Stored items:
-- ==== Sys2Proof/Machine/Dispatch.lean ====
section
/-! DEFINITION. One arm per instruction of the opcode table; the dispatch is closed (43_control.md R188). -/

namespace Sys2Proof.Machine

def exec (i : Instr) (s : State) : Host.Outcome State Fault Refusal :=
  match i with
  | .halt => Sys2Proof.Machine.execHalt s
  | .push lit => Sys2Proof.Machine.execPush lit s
  | .add => Sys2Proof.Machine.execAdd s
  | .sub => Sys2Proof.Machine.execSub s
  | .mul => Sys2Proof.Machine.execMul s
  | .div => Sys2Proof.Machine.execDiv s
  | .print => Sys2Proof.Machine.execPrint s
  | .gstore imm => Sys2Proof.Machine.execGstore imm s
  | .gload imm => Sys2Proof.Machine.execGload imm s
  | .mkvec imm => Sys2Proof.Machine.execMkvec imm s
  | .dot => Sys2Proof.Machine.execDot s
  | .relu => Sys2Proof.Machine.execRelu s
  | .gt => Sys2Proof.Machine.execGt s
  | .lt => Sys2Proof.Machine.execLt s
  | .eq => Sys2Proof.Machine.execEq s
  | .jmpf imm => Sys2Proof.Machine.execJmpf imm s
  | .jmp imm => Sys2Proof.Machine.execJmp imm s
  | .rand => Sys2Proof.Machine.execRand s
  | .input => Sys2Proof.Machine.execInput s
  | .hsave => Sys2Proof.Machine.execHsave s
  | .hload => Sys2Proof.Machine.execHload s

end Sys2Proof.Machine
end

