-- ==== Sys2Proof/Machine/Step.lean ====
section
/-! DEFINITION. One step of the engine (43_control.md R188), and the placing of an instruction where the
next step fetches it. -/

namespace Sys2Proof.Machine

/-- The engine's step: none while halted; else decode at the instruction pointer and apply the outcome's
rule (43_control.md R184, R185, R188; 30_encoding.md R103, R104, R110). -/
def step (s : State) : Host.Outcome State Fault Refusal :=
  match s.engine with
  | .halted => .fault .halted
  | .running =>
    match decode s.opmap (fetchWindow s) with
    | .endOfProgram => .next (haltAtEnd s)
    | .unknown _ => .next (raise .unknownOpcode s)
    | .truncated _ => .next (raise .decodePastEnd s)
    | .insn i _ => exec i s

/-- The state with the instruction of a table word stored at the instruction pointer, inside the program
and with the engine running, so that the next step executes it. It stands for the host's load port, the
only way a program comes into the store (log 15). -/
def State.withFetchWord (s : State) (nbits w : Nat) : State :=
  { s with
    engine := .running
    cause := .none
    prog := Memory.writeBytes s.prog s.ip (tableBytes nbits w)
    plen := max s.plen (s.ip + 9) }

end Sys2Proof.Machine
end

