-- ==== Sys2Proof/Machine/Core.lean ====
section
/-! DEFINITION. The machine as the host runs it. -/

def Sys2Proof.core : Host.Core := {
  State := Sys2Proof.Machine.State
  Fault := Sys2Proof.Machine.Fault
  Refusal := Sys2Proof.Machine.Refusal
  step := Sys2Proof.Machine.step
  reset := Sys2Proof.Machine.State.reset }
end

Action item —
Transcribe each line of the data above, unaltered, from the one where "def step (s" appears to the one where "(raise .unknownOpcode s)" appears, inclusive of both.

Solution —
def step (s : State) : Host.Outcome State Fault Refusal :=
  match s.engine with
  | .halted => .fault .halted
  | .running =>
    match decode s.opmap (fetchWindow s) with
    | .endOfProgram => .next (haltAtEnd s)
    | .unknown _ => .next (raise .unknownOpcode s)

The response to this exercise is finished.